WHAT YOU NEED TO DO =
Repeat only the lines below from the one containing "h.storeByte a b" through the one containing "case h_7 =>", inclusive, exactly as written.

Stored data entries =
-- ==== Sys2Proof/Certificates/Slice0/Obligations.lean ====
section
/-! DEFINITION. The statements about the model. -/

open Sys2Proof Sys2Proof.Machine

/-! ### Encoding -/

/-- Every command survives encoding and decoding (30_encoding.md R70, R71, R73, R74). -/
def Obligations.DecodeOfEncode : Prop :=
  ∀ i : Instr, i.wellFormed = true → decode (encode i) = .ok i

/-- A word that decodes is the one encoding of its command: no bit of it is ignored (R70, R71, R76). -/
def Obligations.EncodeOfDecode : Prop :=
  ∀ (w : Word) (i : Instr), decode w = .ok i → i.wellFormed = true ∧ encode i = w

/-- R80's worked encodings and counter-examples. -/
def Obligations.WorkedEncodings : Prop :=
  decode 0x10000000 = .ok .tbRead ∧
  decode 0x110000F0 = .ok (.tbWrite 0xF0) ∧
  decode 0x1200F068 = .ok (.tbDiff 0xF0 0x68) ∧
  decode 0x140003E8 = .ok (.tbDlyUs 1000) ∧
  decode 0x20000005 = .ok (.spiInit true false true) ∧
  decode 0x2B001002 = .ok (.spiFrame true true 0x00 0x10 2) ∧
  decode 0x25001004 = .ok (.spiXferB false true 0x00 0x10 4) ∧
  decode 0x26200003 = .ok (.spiXferB true false 0x20 0x00 3) ∧
  decode 0x330007D0 = .ok (.uartBrk 2000) ∧
  decode 0x43000803 = .ok (.rfTx 0x00 8 3) ∧
  decode 0x51000010 = .ok (.mcDecode 0x00 16) ∧
  decode 0x52002008 = .ok (.mcEncode 0x00 0x20 8) ∧
  decode 0x21000001 = .error .reservedNonzero ∧
  decode 0x24010004 = .error .reservedNonzero ∧
  decode 0x60000000 = .error .illegalOpcode

/-- The illegal opcodes of R75, as numbers. -/
def illegalOpcodeNumber (n : Nat) : Prop :=
  n < 0x10 ∨ (0x16 ≤ n ∧ n < 0x20) ∨ (0x2C ≤ n ∧ n < 0x30) ∨ (0x35 ≤ n ∧ n < 0x40) ∨
    (0x47 ≤ n ∧ n < 0x50) ∨ 0x53 ≤ n

/-- R75: the illegal opcodes are exactly those listed; a command word with one faults ILLEGAL_OPCODE and has no other
effect than its acceptance. -/
def Obligations.IllegalOpcodesFault : Prop :=
  (∀ w : Word, decode w = .error .illegalOpcode ↔ illegalOpcodeNumber (w.toNat / 2 ^ 24)) ∧
  (∀ (s : State) (w : Word) (rest : List Input),
    Idle s → HostTurn s → s.inputs = .write 32 0x100 w :: rest → illegalOpcodeNumber (w.toNat / 2 ^ 24) →
    step s = .next (faultedWith .illegalOpcode (acceptedWord w { s with inputs := rest })))

/-- The bits of a word its format reserves, by its opcode number (R71, R76). -/
def reservedBits (op : Nat) : Word :=
  if op ∈ [0x10, 0x21, 0x22, 0x31, 0x32, 0x34, 0x40, 0x44] then 0x00FFFFFF
  else if op ∈ [0x11, 0x13, 0x23, 0x30, 0x41, 0x42] then 0x00FFFF00
  else if op ∈ [0x12, 0x14, 0x15, 0x45, 0x46, 0x50, 0x51] then 0x00FF0000
  else if op = 0x20 then 0x00FFFFF8
  else if op ∈ [0x24, 0x28] then 0x00FFFF00
  else if op ∈ [0x25, 0x29] then 0x00FF0000
  else if op ∈ [0x26, 0x2A] then 0x0000FF00
  else 0

/-- R76: a word with a legal opcode is turned away exactly when a reserved bit is nonzero, with RESERVED_NONZERO. -/
def Obligations.ReservedFieldsFault : Prop :=
  (∀ w : Word, ¬ illegalOpcodeNumber (w.toNat / 2 ^ 24) →
    (decode w = .error .reservedNonzero ↔ w &&& reservedBits (w.toNat / 2 ^ 24) ≠ 0)) ∧
  (∀ (s : State) (w : Word) (rest : List Input),
    Idle s → HostTurn s → s.inputs = .write 32 0x100 w :: rest → ¬ illegalOpcodeNumber (w.toNat / 2 ^ 24) →
    w &&& reservedBits (w.toNat / 2 ^ 24) ≠ 0 →
    step s = .next (faultedWith .reservedNonzero (acceptedWord w { s with inputs := rest })))

/-! ### The host interface -/

/-- A step of an idle core whose host writes a command word runs exec of the decoded command at the state in which the
word has been accepted; nothing else is added around it (R23, R72, R241). That the host's accesses are inputs of the
model is its own choice (log 1, log 2). -/
def Obligations.StepRunsDecodedCommand : Prop :=
  ∀ (s : State) (w : Word) (i : Instr) (rest : List Input),
    Idle s → HostTurn s → s.inputs = .write 32 0x100 w :: rest → decode w = .ok i →
    step s = exec i (acceptedWord w { s with inputs := rest })

/-- R23 and R206: a host write of CMD while faulted has no effect; while busy it is not accepted and the first such event
latches CMD_WHILE_BUSY with the rejected word. -/
def Obligations.RejectedCommandWrites : Prop :=
  ∀ (s : State) (w : Word) (rest : List Input),
    HostTurn s → s.inputs = .write 32 0x100 w :: rest →
    (s.status.faulted = true → step s = .next { s with inputs := rest }) ∧
    (Running s → s.pend = none →
      step s = .next { s with inputs := rest, pend := some { cause := .cmdWhileBusy, word := w } }) ∧
    (Running s → s.pend ≠ none → step s = .next { s with inputs := rest })
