-- ==== Sys2Proof/Laws/State.lean ====
section
/-! SUPPORT. One lemma per field per update of the state: what each operation leaves in each field. -/

namespace Sys2Proof.Machine

variable (s : State)

/-! `logEvent` -/
@[simp] theorem logEvent_par (e : Event) : (logEvent e s).par = s.par := rfl
@[simp] theorem logEvent_cmd (e : Event) : (logEvent e s).cmd = s.cmd := rfl
@[simp] theorem logEvent_status (e : Event) : (logEvent e s).status = s.status := rfl
@[simp] theorem logEvent_result (e : Event) : (logEvent e s).result = s.result := rfl
@[simp] theorem logEvent_fault (e : Event) : (logEvent e s).fault = s.fault := rfl
@[simp] theorem logEvent_fcmd (e : Event) : (logEvent e s).fcmd = s.fcmd := rfl
@[simp] theorem logEvent_pend (e : Event) : (logEvent e s).pend = s.pend := rfl
@[simp] theorem logEvent_t (e : Event) : (logEvent e s).t = s.t := rfl
@[simp] theorem logEvent_now (e : Event) : (logEvent e s).now = s.now := rfl
@[simp] theorem logEvent_busCfg (e : Event) : (logEvent e s).busCfg = s.busCfg := rfl
@[simp] theorem logEvent_mode (e : Event) : (logEvent e s).mode = s.mode := rfl
@[simp] theorem logEvent_profile (e : Event) : (logEvent e s).profile = s.profile := rfl
@[simp] theorem logEvent_version (e : Event) : (logEvent e s).version = s.version := rfl
@[simp] theorem logEvent_pins (e : Event) : (logEvent e s).pins = s.pins := rfl
@[simp] theorem logEvent_buf (e : Event) : (logEvent e s).buf = s.buf := rfl
@[simp] theorem logEvent_curCmd (e : Event) : (logEvent e s).curCmd = s.curCmd := rfl
@[simp] theorem logEvent_hist (e : Event) : (logEvent e s).hist = e :: s.hist := rfl
@[simp] theorem logEvent_agenda (e : Event) : (logEvent e s).agenda = s.agenda := rfl
@[simp] theorem logEvent_rx (e : Event) : (logEvent e s).rx = s.rx := rfl
@[simp] theorem logEvent_inputs (e : Event) : (logEvent e s).inputs = s.inputs := rfl
@[simp] theorem logEvent_misoIn (e : Event) : (logEvent e s).misoIn = s.misoIn := rfl
@[simp] theorem logEvent_urxIn (e : Event) : (logEvent e s).urxIn = s.urxIn := rfl
@[simp] theorem logEvent_draws (e : Event) : (logEvent e s).draws = s.draws := rfl
@[simp] theorem logEvent_readout (e : Event) : (logEvent e s).readout = s.readout := rfl

/-! `drive` -/
@[simp] theorem drive_par (p : OutPin) (l : Bool) : (drive p l s).par = s.par := rfl
@[simp] theorem drive_cmd (p : OutPin) (l : Bool) : (drive p l s).cmd = s.cmd := rfl
@[simp] theorem drive_status (p : OutPin) (l : Bool) : (drive p l s).status = s.status := rfl
@[simp] theorem drive_result (p : OutPin) (l : Bool) : (drive p l s).result = s.result := rfl
@[simp] theorem drive_fault (p : OutPin) (l : Bool) : (drive p l s).fault = s.fault := rfl
@[simp] theorem drive_fcmd (p : OutPin) (l : Bool) : (drive p l s).fcmd = s.fcmd := rfl
@[simp] theorem drive_pend (p : OutPin) (l : Bool) : (drive p l s).pend = s.pend := rfl
@[simp] theorem drive_t (p : OutPin) (l : Bool) : (drive p l s).t = s.t := rfl
@[simp] theorem drive_now (p : OutPin) (l : Bool) : (drive p l s).now = s.now := rfl
@[simp] theorem drive_busCfg (p : OutPin) (l : Bool) : (drive p l s).busCfg = s.busCfg := rfl
@[simp] theorem drive_mode (p : OutPin) (l : Bool) : (drive p l s).mode = s.mode := rfl
@[simp] theorem drive_profile (p : OutPin) (l : Bool) : (drive p l s).profile = s.profile := rfl
@[simp] theorem drive_version (p : OutPin) (l : Bool) : (drive p l s).version = s.version := rfl
@[simp] theorem drive_pins (p : OutPin) (l : Bool) : (drive p l s).pins = s.pins.set p (levelOf l) := rfl
@[simp] theorem drive_buf (p : OutPin) (l : Bool) : (drive p l s).buf = s.buf := rfl
@[simp] theorem drive_curCmd (p : OutPin) (l : Bool) : (drive p l s).curCmd = s.curCmd := rfl
@[simp] theorem drive_hist (p : OutPin) (l : Bool) : (drive p l s).hist = .drive s.now p l :: s.hist := rfl
@[simp] theorem drive_agenda (p : OutPin) (l : Bool) : (drive p l s).agenda = s.agenda := rfl
@[simp] theorem drive_rx (p : OutPin) (l : Bool) : (drive p l s).rx = s.rx := rfl
@[simp] theorem drive_inputs (p : OutPin) (l : Bool) : (drive p l s).inputs = s.inputs := rfl
@[simp] theorem drive_misoIn (p : OutPin) (l : Bool) : (drive p l s).misoIn = s.misoIn := rfl
@[simp] theorem drive_urxIn (p : OutPin) (l : Bool) : (drive p l s).urxIn = s.urxIn := rfl
@[simp] theorem drive_draws (p : OutPin) (l : Bool) : (drive p l s).draws = s.draws := rfl
@[simp] theorem drive_readout (p : OutPin) (l : Bool) : (drive p l s).readout = s.readout := rfl

/-! `storeByte` -/
@[simp] theorem storeByte_par (a b : Byte) : (storeByte a b s).par = s.par := rfl
@[simp] theorem storeByte_cmd (a b : Byte) : (storeByte a b s).cmd = s.cmd := rfl
@[simp] theorem storeByte_status (a b : Byte) : (storeByte a b s).status = s.status := rfl
@[simp] theorem storeByte_result (a b : Byte) : (storeByte a b s).result = s.result := rfl
@[simp] theorem storeByte_fault (a b : Byte) : (storeByte a b s).fault = s.fault := rfl
@[simp] theorem storeByte_fcmd (a b : Byte) : (storeByte a b s).fcmd = s.fcmd := rfl
@[simp] theorem storeByte_pend (a b : Byte) : (storeByte a b s).pend = s.pend := rfl
@[simp] theorem storeByte_t (a b : Byte) : (storeByte a b s).t = s.t := rfl
@[simp] theorem storeByte_now (a b : Byte) : (storeByte a b s).now = s.now := rfl
@[simp] theorem storeByte_busCfg (a b : Byte) : (storeByte a b s).busCfg = s.busCfg := rfl
@[simp] theorem storeByte_mode (a b : Byte) : (storeByte a b s).mode = s.mode := rfl
@[simp] theorem storeByte_profile (a b : Byte) : (storeByte a b s).profile = s.profile := rfl
@[simp] theorem storeByte_version (a b : Byte) : (storeByte a b s).version = s.version := rfl
@[simp] theorem storeByte_pins (a b : Byte) : (storeByte a b s).pins = s.pins := rfl
@[simp] theorem storeByte_buf (a b : Byte) : (storeByte a b s).buf = bufWrite s.buf a b := rfl
@[simp] theorem storeByte_curCmd (a b : Byte) : (storeByte a b s).curCmd = s.curCmd := rfl
@[simp] theorem storeByte_hist (a b : Byte) : (storeByte a b s).hist = s.hist := rfl
@[simp] theorem storeByte_agenda (a b : Byte) : (storeByte a b s).agenda = s.agenda := rfl
@[simp] theorem storeByte_rx (a b : Byte) : (storeByte a b s).rx = s.rx := rfl
@[simp] theorem storeByte_inputs (a b : Byte) : (storeByte a b s).inputs = s.inputs := rfl
@[simp] theorem storeByte_misoIn (a b : Byte) : (storeByte a b s).misoIn = s.misoIn := rfl
@[simp] theorem storeByte_urxIn (a b : Byte) : (storeByte a b s).urxIn = s.urxIn := rfl
@[simp] theorem storeByte_draws (a b : Byte) : (storeByte a b s).draws = s.draws := rfl
@[simp] theorem storeByte_readout (a b : Byte) : (storeByte a b s).readout = s.readout := rfl

/-! `tick` -/
@[simp] theorem tick_par : (tick s).par = s.par := rfl
@[simp] theorem tick_cmd : (tick s).cmd = s.cmd := rfl
@[simp] theorem tick_status : (tick s).status = s.status := rfl
@[simp] theorem tick_result : (tick s).result = s.result := rfl
@[simp] theorem tick_fault : (tick s).fault = s.fault := rfl
@[simp] theorem tick_fcmd : (tick s).fcmd = s.fcmd := rfl
@[simp] theorem tick_pend : (tick s).pend = s.pend := rfl
@[simp] theorem tick_t : (tick s).t = s.t + 1 := rfl
@[simp] theorem tick_now : (tick s).now = s.now + 1 := rfl
@[simp] theorem tick_busCfg : (tick s).busCfg = s.busCfg := rfl
@[simp] theorem tick_mode : (tick s).mode = s.mode := rfl
@[simp] theorem tick_profile : (tick s).profile = s.profile := rfl
@[simp] theorem tick_version : (tick s).version = s.version := rfl
@[simp] theorem tick_pins : (tick s).pins = s.pins := rfl
@[simp] theorem tick_buf : (tick s).buf = s.buf := rfl
@[simp] theorem tick_curCmd : (tick s).curCmd = s.curCmd := rfl
@[simp] theorem tick_hist : (tick s).hist = s.hist := rfl
@[simp] theorem tick_agenda : (tick s).agenda = release s.agenda := rfl
@[simp] theorem tick_rx : (tick s).rx = s.rx := rfl
@[simp] theorem tick_inputs : (tick s).inputs = s.inputs := rfl
@[simp] theorem tick_misoIn : (tick s).misoIn = s.misoIn := rfl
@[simp] theorem tick_urxIn : (tick s).urxIn = s.urxIn := rfl
@[simp] theorem tick_draws : (tick s).draws = s.draws := rfl
@[simp] theorem tick_readout : (tick s).readout = s.readout := rfl
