/-- Host misuse keeps the invariant (60_exceptions.md R206). -/
theorem State.Inv.hostFault {s : State} (h : s.Inv) (cause : Cause) : (hostFault cause s).Inv := by
  unfold Machine.hostFault
  split
  · exact h
  · split
    · exact h.latch ‹_› _ _
    · exact h.raise cause

/-- A store keeps the invariant. -/
theorem State.Inv.storeByte {s : State} (h : s.Inv) (a b : Byte) : (storeByte a b s).Inv := by
  obtain ⟨hbuf, hrest⟩ := h
  exact ⟨wf_bufWrite a b hbuf, hrest⟩

/-- A tick takes a waiting `await_tick()` off the agenda, and nothing else. -/
theorem release_cases (acts : List Act) : release acts = acts ∨ acts = .awaitTick :: release acts := by
  unfold release
  split
  · exact .inr rfl
  · exact .inl rfl

/-- A tick keeps the invariant: `await_tick()` ends no command, so actions follow the one released. -/
theorem State.Inv.tick {s : State} (h : s.Inv) : (tick s).Inv := by
  rcases release_cases s.agenda with hkept | hwaits
  · have hsame : Machine.tick s = { s with t := s.t + 1, now := s.now + 1 } := by simp only [Machine.tick, hkept]
    rw [hsame]
    exact h
  · have hbusy : s.status.busy = true := by rw [h.busy, hwaits]; rfl
    have hun : Unfaulted s := h.unfaulted (h.running hbusy).2
    obtain ⟨-, -, -, -, hends, hrange, -⟩ := h
    rw [hwaits] at hends hrange
    have hne : release s.agenda ≠ [] := by
      intro hnil
      rw [hnil] at hends
      cases hends
    exact Unfaulted.inv_running (s := Machine.tick s) hun hbusy hne (endsCommand_cons _ hne ▸ hends)
      (List.all_eq_true.2 fun x hx => hrange x (List.mem_cons_of_mem _ hx))

/-- A write of BUF keeps the invariant (20_memory.md R52). -/
theorem State.Inv.hostWriteBuf {s : State} (h : s.Inv) (a b : Byte) : (hostWriteBuf a b s).Inv := by
  unfold Machine.hostWriteBuf
  split
  · exact h
  · split
    · exact h.latch ‹_› _ _
    · exact h.storeByte a b

/-- A rejected command word keeps the invariant: a core that is not faulted rejects only while a command runs. -/
theorem State.Inv.hostWriteCmdRejected {s : State} (h : s.Inv) (w : Word) (hrej : acceptsCommand s = false) :
    (hostWriteCmdRejected w s).Inv := by
  unfold Machine.hostWriteCmdRejected
  split
  · exact h
  · rename_i hf
    have hbusy : s.status.busy = true := by simpa [acceptsCommand, hf] using hrej
    exact h.latch hbusy _ _

/-- A read keeps the invariant (20_memory.md R58). -/
theorem State.Inv.hostRead {s : State} (h : s.Inv) (width : Nat) (off : BitVec 9) : (hostRead width off s).Inv := by
  have answered : ∀ v n, State.Inv { s with readout := v, draws := n } := fun _ _ => h
  unfold Machine.hostRead
  split
  case h_1 a =>
    unfold hostReadBuf
    split
    · exact answered _ _
    · split
      · exact answered _ _
      · exact (answered _ _).raise _
  case h_7 => exact (answered _ _).hostFault _
  all_goals exact answered _ _

/-- An input event other than a reset keeps the invariant. -/
theorem State.Inv.applyInput {s : State} (h : s.Inv) (i : Input) (hi : i ≠ .reset)
    (hrej : ∀ v, i = .write 32 0x100 v → acceptsCommand s = false) : (applyInput i s).Inv := by
  cases i with
  | tick => exact h.tick
  | reset => exact absurd rfl hi
  | read width off => exact h.hostRead width off
  | waitIdle => exact h
  | write width off v =>
    simp only [Machine.applyInput, hostWrite]
    split
    · exact h.hostWriteBuf _ _
    · rename_i hport
      obtain ⟨rfl, rfl⟩ := portOf_cmd hport
      exact h.hostWriteCmdRejected v (hrej v rfl)
    all_goals exact h.hostFault _

/-- The reset event meets the invariant. -/
theorem resetEvent_inv (s : State) : (resetEvent s).Inv :=
  inv_stopped rfl rfl rfl rfl nofun (fun _ => ⟨code_value_ne_fault (c := .ok) nofun, rfl, rfl⟩) ⟨.ok, rfl⟩ nofun

/-- An action of the sequencer keeps the invariant. -/
theorem State.Inv.perform {s : State} (h : s.Inv) {a : Act} {rest : List Act} (hagenda : s.agenda = a :: rest)
    (ha : a ≠ .awaitTick) : (perform a { s with agenda := rest }).Inv := by
  have hbusy : s.status.busy = true := by simp [h.busy, hagenda]
  have hun : Unfaulted s := h.unfaulted (h.running hbusy).2
  obtain ⟨-, -, -, -, hends, hrange, -⟩ := h
  rw [hagenda] at hends hrange
  rcases perform_cases a { s with agenda := rest } ha (hrange a List.mem_cons_self) with
    ⟨code, r, u, hcode, hperform, halike⟩ | ⟨acts, u, hperform, halike, hacts, hlast⟩
  · have hu : Unfaulted u := Unfaulted.of_alike (s := { s with agenda := rest }) hun halike
    rw [hperform]
    exact hu.inv_finish hcode r
  · have hu : Unfaulted u := Unfaulted.of_alike (s := { s with agenda := rest }) hun halike
    have hpushed : (push acts u).agenda = acts ++ rest := by rw [push_agenda, halike.agenda]
    have hpar : (push acts u).par = s.par := by rw [push_par, halike.par]
    have hall : (acts ++ rest).all (Act.inRange s.par) = true := by
      rw [List.all_eq_true]
      intro x hx
      rcases List.mem_append.1 hx with hx | hx
      · exact hacts x hx
      · exact hrange x (List.mem_cons_of_mem _ hx)
    obtain ⟨hne, hgoesOn⟩ : acts ++ rest ≠ [] ∧ endsCommand (acts ++ rest) = true := by
      by_cases hrest : rest = []
      · subst hrest
        simpa using hlast hends
      · exact ⟨by simp [hrest], by rw [endsCommand_append acts hrest, ← endsCommand_cons a hrest]; exact hends⟩
    rw [hperform]
    exact Unfaulted.inv_running (s := push acts u) hu (by rw [push_status, halike.status]; exact hbusy)
      (hpushed ▸ hne) (hpushed ▸ hgoesOn) (by rw [hpushed, hpar]; exact hall)

/-- A command reaches the invariant at its acceptance. -/
theorem Unfaulted.inv_exec {s t : State} (h : Unfaulted s) (hbusy : s.status.busy = true) {i : Instr}
    (hexec : exec i s = .next t) : t.Inv := by
  have hok : s.status.faulted = false := by
    obtain ⟨-, hok, -⟩ := h
    exact hok
  have hagenda := exec_endedOrStarted hok hexec
  revert hagenda
  refine exec_induction i s t (fun u => EndedOrStarted s i u → u.Inv) hexec
    ?raises ?ends ?stores ?setsTime ?configures ?selects ?launches
  case raises => exact fun c _ => h.inv_raise c
  case ends => exact fun code r hcode _ => h.inv_finish hcode r
  case stores =>
    intro code r m hcode hwf _
    obtain ⟨hbuf, hrest⟩ := h
    exact Unfaulted.inv_finish (s := { s with buf := m }) ⟨hwf hbuf, hrest⟩ hcode r
  case setsTime => exact fun v _ _ => Unfaulted.inv_finish (code := .ok) (s := { s with t := v }) h nofun 0
  case configures =>
    intro cpol cpha cspol _ _
    refine Unfaulted.inv_finish (code := .ok) ?_ nofun 0
    exact h
  case selects => exact fun l _ _ => Unfaulted.inv_finish (code := .ok) (s := drive .cs l s) h nofun 0
  case launches =>
    intro acts hne hstarted
    have hstarts : Starts s i acts := hstarted.resolve_left hne
    exact Unfaulted.inv_running (s := launch acts s) h hbusy hne hstarts.endsCommand hstarts.inRange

RESULT =
    · exact h.storeByte a b

/-- A rejected command word keeps the invariant: a core that is not faulted rejects only while a command runs. -/
theorem State.Inv.hostWriteCmdRejected {s : State} (h : s.Inv) (w : Word) (hrej : acceptsCommand s = false) :
    (hostWriteCmdRejected w s).Inv := by
  unfold Machine.hostWriteCmdRejected
  split
  · exact h
  · rename_i hf
    have hbusy : s.status.busy = true := by simpa [acceptsCommand, hf] using hrej
    exact h.latch hbusy _ _

/-- A read keeps the invariant (20_memory.md R58). -/
theorem State.Inv.hostRead {s : State} (h : s.Inv) (width : Nat) (off : BitVec 9) : (hostRead width off s).Inv := by
  have answered : ∀ v n, State.Inv { s with readout := v, draws := n } := fun _ _ => h
  unfold Machine.hostRead
  split
  case h_1 a =>
    unfold hostReadBuf
    split
    · exact answered _ _
    · split
      · exact answered _ _
      · exact (answered _ _).raise _
  case h_7 => exact (answered _ _).hostFault _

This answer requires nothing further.